Improved or alternative apparatus and method are desired for providing reduced- or no-contention operation while operating in the DCF mode described above.

SUMMARY OF THE INVENTION

A method for broadcasting information, in particular audio/video program data, comprises the steps of procuring sequential frames of the information to be broadcast, and coupling the sequential frames of the information to a medium. In an advantageous mode of the method, the medium includes a frequency channel of a wireless local area network. The transmission system comprises an access point of a local area network conforming to communication standards promulgated by a standards body. The information is transmitted to a coverage region over a dedicated medium. The medium is shared, and access to the medium is based on carrier sense multiple access. The information is received at a user terminal located in the coverage region and compliant with the communication standards. As a result, during intervals in which the length of time between transmitted frames exceeds a predetermined time period, such as an Inter-Frame Space pursuant to the communication standards, the user terminal are permitted to attempt to gain control of the channel. Frames are continuously broadcast from the access point and on the channel, with the transmission of the frames having inter-frame times, which are shorter than the Inter-Frame Spacing pursuant to the communication standards. This inhibits the user terminal from attempting to gain control of the channel medium, thereby allowing the broadcast of the information takes place without contention for control of the channel. This method is particularly advantageous when transmitting audio/video program information in which the information must be transmitted at a particular rate without interruptions.

A method for broadcasting information according to an aspect of the invention includes the steps of procuring sequential frames of the information and coupling the information to a transmission system comprising an access point of a wireless local area network conforming to communication standards promulgated by a standards body. The information is transmitted to a coverage region over a dedicated frequency band channel of the access point. The medium is shared, and access to the medium is based on carrier sense multiple access. The information is received over the dedicated channel at a user terminal, also compliant with the communication standards, and which is located in the coverage region. As a result, the user terminal may attempt to gain control of the channel during intervals in which the length of time between transmitted frames of information exceeds an Inter-Frame Space according to the communication standards. Frames are continuously transmitted from the at least one access point, and on the channel, with inter-frame gaps which are shorter than the Inter-Frame Space according to the communication standards, whereby the user terminal is inhibited from attempting to gain control of the channel and broadcasting of the information occurs without contention for control of the channel.

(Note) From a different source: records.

-- ==== Sys2Proof/Machine/Enclave.lean ====
section
/-! DEFINITION. The commands of the key enclave (R192–R203), the steps of a commit, recovery at S03 (R200), expiry of
leaves and the entropy health test (R177, R189). -/

namespace Sys2Proof.Machine

/-! ### Request and response buffers -/

/-- Outcome of a part of a KEY command: either a refusal with code and reason, or a value. -/
inductive KeyRes (α : Type) where
  | stop (code reason : Nat)
  | val (x : α)
  deriving DecidableEq, Repr

/-- Read `n` bytes of the request buffer with RQID 0x082 (R176, R201, R208). -/
def keyReq (n : Nat) (b : Block) : KeyRes (List Byte) × Block :=
  match engRead 0x082 (rd b R.KEY_REQADDR_LO + rd b R.KEY_REQADDR_HI % 256 * 2 ^ 32) n b with
  | (.ok, l, b) => (.val l, b)
  | (.ue, _, b) => (.stop 0x20 0x0A, ownData 0x04 .ue b)
  | (.poison, _, b) => (.stop 0x20 0x0A, ownData 0x04 .poison b)
  | (_, _, b) => (.stop 0x11 0x0A, b)

/-- End a KEY command at once with a refusal. -/
def keyStop (code reason : Nat) (b : Block) : Nat × Block := (code, keyResult reason 0 b)

/-- End a KEY command with a response written to the response buffer (R201). -/
def keyRespond (l : List Byte) (b : Block) : Nat × Block :=
  if rd b R.KEY_RSPLEN % 65536 < l.length then keyStop 0x12 0x0B b
  else match engWrite 0x082 (rd b R.KEY_RSPADDR_LO + rd b R.KEY_RSPADDR_HI % 256 * 2 ^ 32) l b with
    | (.ok, b) => (0, keyResult 0 l.length b)
    | (.ue, b) => keyStop 0x20 0x0A b
    | (.poison, b) => keyStop 0x20 0x0A b
    | (_, b) => keyStop 0x11 0x0A b

/-- Whether the response buffer holds `n` bytes. -/
def rspFits (n : Nat) (b : Block) : Bool := decide (n ≤ rd b R.KEY_RSPLEN % 65536)

/-- The request length (R208). -/
def reqLen (b : Block) : Nat := rd b R.KEY_REQLEN % 65536

/-- Carry out a KEY command with code `op`, which KEY_STAT.op then shows (R206). -/
def keyCmd (op : Nat) (f : Block → Nat × Block) (b : Block) : Nat × Block := f (fset F.KEY_STAT_op op b)

/-! ### Mordant messages -/

/-- The path of a cell (R178). -/
def cellPath (c : Nat) : String :=
  match c with
  | 0 => "zl48/cell/device" | 1 => "zl48/cell/fleet" | 2 => "zl48/cell/service" | 3 => "zl48/cell/lcs"
  | 4 => "zl48/cell/idrec" | 5 => "zl48/cell/anchor/0" | 6 => "zl48/cell/anchor/1" | _ => ""

/-- The payload length that a type and cell require (R195). -/
def mordantLen (ty c : Nat) : Option Nat :=
  match ty, c with
  | 1, 1 => some 48 | 1, 2 => some 32 | 2, 3 => some 16 | 3, 5 => some 2657 | 3, 6 => some 2657 | 4, 4 => some 9065
  | _, _ => none

/-- The changes of life-cycle state that R166 allows. -/
def lcsMay (s t : Nat) : Bool :=
  match s with
  | 0 => t == 1 || t == 15
  | 1 => t == 2 || t == 3 || t == 15
  | 2 => t == 1 || t == 3 || t == 15
  | 3 => t == 1 || t == 15
  | 4 => t == 1
  | _ => false

/-- Whether a type and cell are permitted in life-cycle state `s` (R195). -/
def mordantState (b : Block) (ty c s : Nat) : Bool :=
  match ty, c with
  | 1, 1 => s != 15 && (s != 4 || (cellVal b 0).isSome)
  | 1, 2 => s == 0 || s == 1 || s == 2 || s == 3
  | 2, _ => s != 15
  | 3, _ => s != 4 && s != 15
  | 4, _ => s != 15
  | _, _ => false

/-- Whether every byte of a list is zero. -/
def allZero (l : List Byte) : Bool := l.all (· == 0#8)

/-- Whether the payload fields are valid (R195). -/
def mordantPayload (b : Block) (ty c : Nat) (p : List Byte) : Bool :=
  match ty with
  | 1 => c != 1 || (!allZero ((p.drop 32).take 4) && allZero (p.drop 38))
  | 2 => allZero (p.drop 1) && lcsMay (lcs b) (leNat (p.take 1))
  | 3 => leNat (p.take 1) + 5 == c && allZero ((p.drop 1).take 7)
  | 4 =>
    leNat (p.take 4) == 0x44494C5A && leNat ((p.drop 4).take 2) == 1 && allZero ((p.drop 161).take 3) && (p.drop 8).take 16 == didBytes b &&
      leNat ((p.drop 6).take 1) == (match cellVal b 4 with | some v => leNat ((v.drop 6).take 1) | none => b2n b.part.gradeE)
  | _ => false

/-- Whether the signatures of a record in an IDREC payload verify under anchor 0 or 1 (R182, R195); other payloads carry none. -/
def payloadSigned (b : Block) (ty : Nat) (p : List Byte) : Bool :=
  let ok (i : Nat) : Bool := sigReason (anchor b i) (p.take 4324) ((p.drop 4324).take 114) (p.drop 4438) == 0
  ty != 4 || ok 0 || ok 1

/-- The payload key of a message (R193). -/
def mordantKek (b : Block) (m : List Byte) : List Byte :=
  let x := Config.x448Shared (deviceKey b "zl48/wrap/x448" 56) ((m.drop 128).take 56)
  let k := Config.mlkemShared (deviceKey b "zl48/wrap/mlkem" 64) ((m.drop 184).take 1568)
  Config.kmac256 (x ++ k) "ZL48KDF" 32 (ascii "zl48/mordant/kek" ++ m.take 1752)

/-- The payload of a message with `pn` bytes of it, decapsulated and decrypted; none when the tag is wrong (R193). -/
def mordantOpen (b : Block) (m : List Byte) (pn : Nat) : Option (List Byte) :=
  Config.gcmOpen (mordantKek b m) ((m.drop 1752).take 12) (m.take 1764) ((m.drop 1764).take pn) ((m.drop (1764 + pn)).take 16)

/-- The checks of R194 in their order: a refusal, or cell, payload and counter. A KEYSET to an empty cell 1 or 2 is permitted: R192 gives
the fleet ID of a message for it (R201; DEDUCED, log entry 41). -/
def mordantCheck (b : Block) (m : List Byte) : KeyRes (Nat × List Byte × Nat) :=
  let n (o k : Nat) : Nat := leNat ((m.drop o).take k)
  let ty := n 6 1
  let c := n 7 1
  let pn := n 36 4
  if m.length < 6521 ∨ n 0 4 ≠ 0x4D4D4C5A ∨ n 4 2 ≠ 1 ∨ n 40 24 ≠ 0 ∨ mordantLen ty c ≠ some pn ∨ m.length ≠ 6521 + pn then .stop 0x12 0x01
  else
    let sr := sigReason (anchor b 0) (m.take (1780 + pn)) ((m.drop (1780 + pn)).take 114) (m.drop (1894 + pn))
    if sr = 3 then .stop 0x20 0x02
    else if sr = 4 then .stop 0x20 0x03
    else if n 8 16 ≠ b.part.did then .stop 0x12 0x04
    else if n 32 4 ≠ fleetId b then .stop 0x12 0x05
    else if n 24 8 ≤ (store b).ctr then .stop 0x12 0x06
    else if (c = 1 ∨ c = 2) ∧ ((store b).cell c).bad then .stop 0x10 0x0E
    else if !mordantState b ty c (lcs b) ∨ (m.drop 64).take 64 ≠ padTo 0#8 64 (ascii (cellPath c)) then .stop 0x10 0x07
    else match mordantOpen b m pn with
      | none => .stop 0x20 0x08
      | some p => if mordantPayload b ty c p && payloadSigned b ty p && p.length == pn then .val (c, p, n 24 8) else .stop 0x12 0x09

/-- Whether a message is refused for the signatures of the record in its payload alone. -/
def recordUnsigned (b : Block) (m : List Byte) : Bool :=
  match mordantOpen b m 9065 with
  | some p => mordantPayload b 4 4 p && !payloadSigned b 4 p
  | none => false

/-- The events of a refused message: REPLAY and failed signatures, its own or those of the record it carries (R207). -/
def mordantEvents (m : List Byte) (reason : Nat) (b : Block) : Block :=
  if reason = 6 then raise EV.KEY_REPLAY b
  else if reason = 2 ∨ reason = 3 ∨ (reason = 9 ∧ leNat ((m.drop 6).take 1) = 4 ∧ recordUnsigned b m = true) then raise EV.KEY_SIGFAIL b else b

/-- The device root is read when a message comes to its decapsulation (R180, R194). -/
def mordantReads (reason : Nat) (b : Block) : Block := cond (decide (reason = 0 ∨ reason = 8 ∨ reason = 9)) readRoot b

/-- Whether a KEYSET to cell 1 changes the fleet ID, which empties cell 2 in the same commit (R195). -/
def fleetChanges (b : Block) (c : Nat) (p : List Byte) : Bool := c == 1 && leNat ((p.drop 32).take 4) != fleetId b

/-- KEY_CMD MORDANT: the checks; the commit then runs (R194, R199). -/
def keyMordant (b : Block) : Nat × Block :=
  match keyReq (reqLen b) b with
  | (.stop c r, b) => keyStop c r b
  | (.val m, b) =>
    match mordantCheck b m with
    | .stop c r => keyStop c r (mordantEvents m r (mordantReads r b))
    | .val (c, p, ctr) =>
      let b := mordantReads 0 b
      if fget b F.PWR_STAT_state ≠ 0 then keyStop 0x21 0x0F b
      else (1, { b with key := { b.key with run := some (.commit c p ctr (fleetChanges b c p)) } })
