-- ==== Sys2Proof/Machine/Phe.lean ====
section
/-! DEFINITION. The phasor engine (R395–R420): job entries, the job types, result records, corrections, late and abandoned
lists, and the checks of a swap. -/

namespace Sys2Proof.Machine

/-- Change PHE's own state. -/
def modPhe (f : Phe → Phe) (b : Block) : Block := { b with phe := f b.phe }

/-- Phasor unit `u`. -/
def pheUnit (b : Block) (u : Nat) : PheUnit := b.phe.units.getD u PheUnit.init

/-- Change a phasor unit. -/
def modUnit (u : Nat) (f : PheUnit → PheUnit) (b : Block) : Block := modPhe (fun p => { p with units := modAt PheUnit.init p.units u f }) b

/-! ### Job entries -/

/-- Whether the word that holds an entry is uncorrectable or poisoned. -/
def jobLost (b : Block) (act : Bool) (s : Nat) : Bool := b.poisoned.contains (jobAddr act s) || b.uncorr.contains (jobAddr act s)

/-- The eight words of an entry (R399); an entry whose word gives no data counts as empty (R36). -/
def job (b : Block) (act : Bool) (s : Nat) : List Nat :=
  if jobLost b act s then List.replicate 8 0 else (List.range 8).map (fun w => mnat b (jobAddr act s + 4 * w) 4)

/-- Write an entry; word 0 bits 30:29 read 0. -/
def setJob (act : Bool) (s : Nat) (l : List Nat) (b : Block) : Block :=
  let l := (l.getD 0 0 &&& 0x9FFFFFFF) :: l.drop 1
  cleanse (jobAddr act s) (mwrite (jobAddr act s) ((padTo 0 8 l).map (leBytes 4)).flatten b)

/-- Bits `hi:lo` of word `w` of an entry. -/
def jf (l : List Nat) (w hi lo : Nat) : Nat := bitsOf (l.getD w 0) hi lo
/-- Slot enabled. -/
def jEn (l : List Nat) : Bool := bitOf (l.getD 0 0) 31
/-- Job type. -/
def jType (l : List Nat) : Nat := jf l 0 7 0
/-- Parameter p1. -/
def jP1 (l : List Nat) : Nat := jf l 0 15 8
/-- Tracked. -/
def jTrack (l : List Nat) : Bool := bitOf (l.getD 0 0) 28
/-- Input `i`. -/
def jIn (l : List Nat) (i : Nat) : Nat := if i % 2 = 0 then jf l (1 + i / 2) 15 0 else jf l (1 + i / 2) 31 16
/-- Weight `i`, signed Q4.12. -/
def jW (l : List Nat) (i : Nat) : Int := sNat 16 (if i % 2 = 0 then jf l (4 + i / 2) 15 0 else jf l (4 + i / 2) 31 16)
/-- Slot inputs of a derived job (R400). -/
def jSlots (l : List Nat) : List Nat :=
  match jType l with
  | 3 => [jIn l 0, jIn l 1, jIn l 2]
  | 4 => (List.range (min 6 (jP1 l))).map (jIn l)
  | 5 => [jIn l 0, jIn l 1] ++ (if jIn l 2 = 0xFFFF then [] else [jIn l 2])
  | 6 => [jIn l 0]
  | 7 => [jIn l 0, jIn l 1]
  | _ => []

/-- Nominal frequency in force, Hz (R402, R419). -/
def pheFnom (b : Block) : Nat := if cfgOn b F.PHE_CFG_fnom then 60 else 50

/-- Window length N (R401) for frequency `fu` in µHz. -/
def winLen (win rate fu : Nat) : Nat :=
  let (p, q) := match win with | 1 => (1, 2) | 2 => (2, 1) | _ => (1, 1)
  max 1 (roundDiv ((p * rate * 1000000 : Nat) : Int) (q * max 1 fu)).toNat

/-- Cost of a job in MAC units (R397); a tracked one at the lowest tracked frequency. -/
def jobCost (rate fnom : Nat) (l : List Nat) : Nat :=
  let n := winLen (jf l 0 27 24) rate ((if jTrack l then fnom - 5 else fnom) * 1000000)
  match jType l with
  | 1 => 2 * n + 16
  | 2 => n + 16
  | 3 => 24
  | 4 => 12 * jP1 l + 16
  | 5 => 48
  | 6 => 64
  | 7 => 24
  | _ => 0

/-- Enabled slots of unit `u`, ascending. -/
def unitSlots (b : Block) (u : Nat) : List Nat := ((List.range 1024).map (· + 1024 * u)).filter (fun s => jEn (job b true s))

/-- Admitted list cost of each unit (R398). -/
def recost (b : Block) : Block :=
  each (fun u b => wr (R.PHE_UNITCOST u) ((unitSlots b u).map (fun s => jobCost (primRate b) (pheFnom b) (job b true s))).sum b) (List.range 8) b

/-- Whether slot `s` runs (R409, R453). -/
def slotRuns (b : Block) (s : Nat) : Bool :=
  if fon b F.PHE_STAT_spkcfg then decide (s < 160)
  else match slotOwner b s with
  | some n => [2, 3, 4, 6].contains (instState b n)
  | none => true

/-! ### Records -/

/-- The record of slot `s` for sheaf `j`, as PHE keeps it. -/
def recOf (b : Block) (s j : Nat) : Option PRec :=
  let r := sget (fun _ => PRec.none) b.phe.recs (8 * s + j % 8)
  if r.idx = j ∧ r.ent ≠ [] then some r else none

/-- The latest version of a record, counting work not yet written (newest first). -/
def curRec (b : Block) (w : List PheWork) (s j : Nat) : Option PRec :=
  match w.find? (fun x => x.slot == s && x.res.idx == j) with
  | some x => some x.res
  | none => recOf b s j

/-- State valid or late. -/
def PRec.usable (r : PRec) : Bool := r.flags % 4 == 1 || r.flags % 4 == 2

/-- Saturate to int32 (R400). -/
def sat32 (v : Int) : Int := max (-2147483648) (min 2147483647 v)

/-- Saturate to 32 bits unsigned (R400). -/
def satU32 (v : Nat) : Int := min 0xFFFFFFFF v

/-- The bytes of a record (R404). -/
def PRec.bytes (r : PRec) (t : Nat) : List Byte :=
  leBytes 8 r.idx ++ leBytes 4 (uInt 32 r.v0) ++ leBytes 4 (uInt 32 r.v1) ++ leBytes 4 (uInt 32 r.v2) ++ leBytes 4 (uInt 32 r.v3)
    ++ leBytes 2 r.flags ++ leBytes 1 (min 255 r.ncorr) ++ leBytes 1 (r.inq % 8) ++ leBytes 4 t

/-- Write a record whole by RQID 0x0C2 (R404, R622). -/
def writeRec (s : Nat) (r : PRec) (b : Block) : Block :=
  let a := 0x1200000000 + s * 0x100 + r.idx % 8 * 0x20
  let b := modPhe (fun p => { p with recs := sset (fun _ => PRec.none) p.recs (8 * s + r.idx % 8) r }) b
  let j := judge b 0x0C2 a (.burst 32) Need.write
  if j.status = .ok then cleanse a (mwrite a (r.bytes (fast b)) b) else recordFault j 0x0C2 a Need.write b

/-- The record of a slot that does not run (R412, R453): state 0. -/
def noneRec (k : Nat) : PRec := { PRec.none with idx := k }

/-! ### Reading the ring -/

/-- The entry of channel `c` of sheaf `j` as the boundary of `k` sees it (R396). -/
def entAt (b : Block) (k j c : Nat) : Nat :=
  match b.aln.applied.find? (fun a => a.k == j && a.ch == c && decide (k < a.bnd)) with
  | some a => a.old
  | none => getEnt b false j c

/-- A read of a ring entry by PHE (R36, R128, R396, R415): of a bad word PHE's ERR tells, and ALN marks its channels of that sheaf missing. -/
def ringRead (k j c : Nat) (b : Block) : Nat × Block :=
  let a := entAddr b false j c
  let jd := judge b 0x0C2 a (.word 8) Need.read
  if jd.status ≠ .ok then (0, recordFault jd 0x0C2 a Need.read b)
  else if held b false j && entBad b false j c then
    let st := if b.poisoned.contains (cwOf a).1 then Status.poison else Status.ue
    (mkEnt 0 1 4, b |> memFault (cwOf a).1 (if st = .poison then 2 else 1) 0 1 0x0C2 |> ownData 0x2C st |> setErr 0x2C 0 (c % 4096)
      |> wordMissing false j c)
  else (entAt b k j c, b)

/-- prov and lost flags of an entry (R405). -/
def entRecFlags (e : Nat) : Nat := match entState e with | 1 => 0 | 3 => 0 | 2 => 8 | _ => 16

/-- Fold the validity and test bit of a quality into those of a record (R404). -/
def foldInq (x q : Nat) : Nat := worse (x % 4) (q % 4) + 4 * b2n (bitOf x 2 || bitOf q 11)

/-- A window's values, newest first, with the flags and input quality of its entries. -/
structure Win where
  xs : List Int
  flags : Nat
  inq : Nat

/-- Read the window of `n` entries of channel `c` that ends with sheaf `j` (R401). -/
def readWin (k c : Nat) : Nat → Nat → Block → Win × Block
  | 0, _, b => (⟨[], 0, 0⟩, b)
  | n + 1, j, b =>
    let (e, b) := ringRead k j c b
    let (w, b) := readWin k c n (j - 1) b
    (⟨(if entState e = 0 then 0 else entVal e) :: w.xs, w.flags ||| entRecFlags e, foldInq w.inq (entQ e)⟩, b)

/-! ### Job types -/

/-- c_i and s_i of R401. -/
def dftTwiddle (h fu rate i : Nat) : Int × Int :=
  twiddle ((roundDiv ((2 ^ 32 * h * fu * i : Nat) : Int) (rate * 1000000)).toNat % 2 ^ 32)

/-- g_N of R401. -/
def gN (n : Nat) : Nat := roundSqrt (2 ^ 65) (n * n)

/-- Σ x c_i and Σ x s_i from sample `i` on. -/
def dftAcc (h fu rate : Nat) : Nat → List Int → Int × Int
  | _, [] => (0, 0)
  | i, x :: l =>
    let (c, s) := dftTwiddle h fu rate i
    let (a, d) := dftAcc h fu rate (i + 1) l
    (x * c + a, x * s + d)

/-- Magnitude of a vector (R401). -/
def magOf (re im : Int) : Nat := roundSqrt (re.natAbs * re.natAbs + im.natAbs * im.natAbs) 1

/-- Give a record re and im with the magnitude and angle formed from them (R400, R401). -/
def PRec.phasor (r : PRec) (re im : Int) : PRec :=
  let re := sat32 re
  let im := sat32 im
  { r with v0 := re, v1 := im, v2 := satU32 (magOf re im), v3 := sNat 32 (angleOf re im) }

/-- The harmonic of an entry. -/
def jHarm (l : List Nat) : Nat := jP1 l

/-- Compute a DFT or RMS record over its window at the boundary of `k`, N and f already in `r` (R401). -/
def winJob (k : Nat) (r : PRec) (b : Block) : PRec × Block :=
  let (w, b) := readWin k (jIn r.ent 0) r.n r.idx b
  let r := { r with flags := (r.flags &&& 0xFFE7) ||| w.flags, inq := w.inq }
  if jType r.ent = 1 then
    let (a, d) := dftAcc (jHarm r.ent) r.fu r.rate 0 w.xs
    (r.phasor (roundDiv (a * gN r.n) (2 ^ 62)) (roundDiv (d * gN r.n) (2 ^ 62)), b)
  else
    ({ r with v0 := satU32 (roundSqrt ((w.xs.map (fun x => x.natAbs * x.natAbs)).sum) r.n), v1 := 0, v2 := 0, v3 := 0 }, b)

/-- round(2³⁰ sin 120°). -/
def sin120 : Int := 929887697

/-- A product with a = e^{j120°} (`s` = 1) or a² (`s` = −1), in Q1.30. -/
def turn120 (s : Int) (re im : Int) : Int × Int := (-(re * 2 ^ 29) - im * (s * sin120), re * (s * sin120) - im * 2 ^ 29)
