-- ==== Sys2Proof/Machine/SchBase.lean ====
section
/-! DEFINITION. Task and window entries of the schedule, and what other units ask of it (R425, R429, R436, R453). -/

namespace Sys2Proof.Machine

/-- Change SCH's own state. -/
def modSch (f : Sch → Sch) (b : Block) : Block := { b with sch := f b.sch }

/-- State of task `t`. -/
def schTask (b : Block) (t : Nat) : SchTask := sget (fun _ => SchTask.init) b.sch.tasks t

/-- Change the state of task `t`. -/
def modTask (t : Nat) (f : SchTask → SchTask) (b : Block) : Block :=
  modSch (fun s => { s with tasks := sset (fun _ => SchTask.init) s.tasks t (f (schTask b t)) }) b

/-- State of core `c`. -/
def schCore (b : Block) (c : Nat) : SchCore := b.sch.cores.getD c SchCore.init

/-- Change the state of core `c`. -/
def modCore (c : Nat) (f : SchCore → SchCore) (b : Block) : Block := modSch (fun s => { s with cores := modAt SchCore.init s.cores c f }) b

/-! ### Entries -/

/-- The 16 words of task entry `t`, copy in force or shadow (R429). -/
def taskEnt (b : Block) (t : Nat) : List Nat := (List.range 16).map (fun w => tact b 0x30 2 t w)
/-- The shadow entry of task `t`. -/
def taskShd (b : Block) (t : Nat) : List Nat := (List.range 16).map (fun w => tshd b 0x30 2 t w)

/-- Bits `hi:lo` of word `w` of an entry. -/
def ef (e : List Nat) (w hi lo : Nat) : Nat := bitsOf (e.getD w 0) hi lo

/-- Task enabled. -/
def tEn (e : List Nat) : Bool := bitOf (e.getD 0 0) 31
/-- Class: 0 P, 1 L, 2 M. -/
def tClass (e : List Nat) : Nat := ef e 0 30 29
/-- Owner. -/
def tInst (e : List Nat) : Nat := ef e 0 21 16
/-- Core. -/
def tCore (e : List Nat) : Nat := ef e 0 11 8
/-- Address of the task block. -/
def tBlk (e : List Nat) : Nat := ef e 5 23 0 * 65536
/-- Bytes of output payload. -/
def tOutlen (e : List Nat) : Nat := ef e 6 31 16
/-- Input items. -/
def tItems (e : List Nat) : Nat := ef e 6 15 8
/-- Period of an L task, ns. -/
def tPeriod (e : List Nat) : Nat := ef e 1 6 0 * 1000000

/-- Enabled tasks in force. -/
def tasksOn (b : Block) : List Nat := (List.range 1024).filter (fun t => bitOf (tact b 0x30 2 t 0) 31)

/-- Enabled tasks of instance `n`, of class P or L. -/
def instTasks (b : Block) (n : Nat) : List Nat :=
  (tasksOn b).filter (fun t => let e := taskEnt b t; tInst e == n && decide (tClass e ≤ 1))

/-! ### Indirect tables -/

/-- A table read into `n` data registers from `tdata` on; 0x12 for an entry the table does not have. -/
def tabRead (tdata n size i : Nat) (word : Nat → Nat) (b : Block) : Nat × Block :=
  if size ≤ i then (0x12, b) else (0, each (fun w b => wr (tdata + 4 * w) (word w) b) (List.range n) b)

/-- A table write of page `p` after its locks (R108, R118): `n` words from `tdata` on, each under its mask, stored by `set`. -/
def tabWrite (p tdata n size i : Nat) (mask : Nat → Nat) (set : Nat → Nat → Block → Block) (b : Block) : Nat × Block :=
  if cfgLocked b p then (0x10, lockedWrite p b)
  else if shadowsFrozen b then (0x10, pendWrite p b)
  else if size ≤ i then (0x12, b)
  else (0, each (fun w b => set w (rd b (tdata + 4 * w) &&& mask w) b) (List.range n) b)

/-! ### Instance states -/

/-- Instance `n` enters state `s` (R453, R480). -/
def setInst (n s : Nat) (b : Block) : Block :=
  if instState b n = s then b
  else b |> fset (F.VIM_ISTATE_state n) s |> ievt 0x31 n 0
         |> raiseP EV.VIM_STATE (leBytes 4 n ++ leBytes 4 s)

/-- Record or clear a fault of instance `n` (R440, R454). -/
def setFaulted (n : Nat) (v : Bool) (b : Block) : Block := fset (F.VIM_ISTATE_faulted n) (b2n v) b

end Sys2Proof.Machine
end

In an exemplary embodiment of the method, the frames are transmitted by an access point operating in the DCF mode according to the IEEE 802.11 standards and the step of continuously transmitting frames includes the step of transmitting the frames with temporal spacing which is one of (a) Short Inter-Frame Space (SFIS) and (b) Point Inter-Frame Space (PIFS) as set forth in IEEE 802.11 communication standards. The step of procuring information may include procuring at least one of audio and video information, and preferably both.

BRIEF DESCRIPTION OF THE DRAWING

FIG. 1 is a simplified representation of a prior-art WLAN communication system;

FIG. 2 is a simplified diagram of a WLAN system according to an aspect of the invention;

FIG. 3 is a time line illustrating certain time intervals set forth in communication standards; and

FIG. 4 is a time line illustrating a possible scenario of transmission of video and audio frames with time spacings set forth in FIG. 3, and the transmission of dummy frames when information frames are not available.

DESCRIPTION OF THE INVENTION

FIG. 2 represents a wireless local area network (WLAN) 210 arranged for transmission of video information (with associated audio) according to an aspect of the invention. In FIG. 2, a video network designated generally as 212 includes a satellite dish 214, a transcoder 216, a video server 218, and a video local area network (LAN) 220. The satellite dish 214 receives one or more channels of video (with appurtenant audio) from a satellite (not illustrated) and makes the information available to transcoder 216. Transcoder 216 converts the satellite video into a compressed format that can be received and processed by a user terminal, such as PDA 240. The compressed or transcoded video may be made available to a video server for storage, and is also made available to video LAN 220 for distribution. Other sources of video are possible, including local storage of video in video server 218, or a terrestrial antenna, or a cable television system, or simply a video playback arrangement such as a VCR or DVD player.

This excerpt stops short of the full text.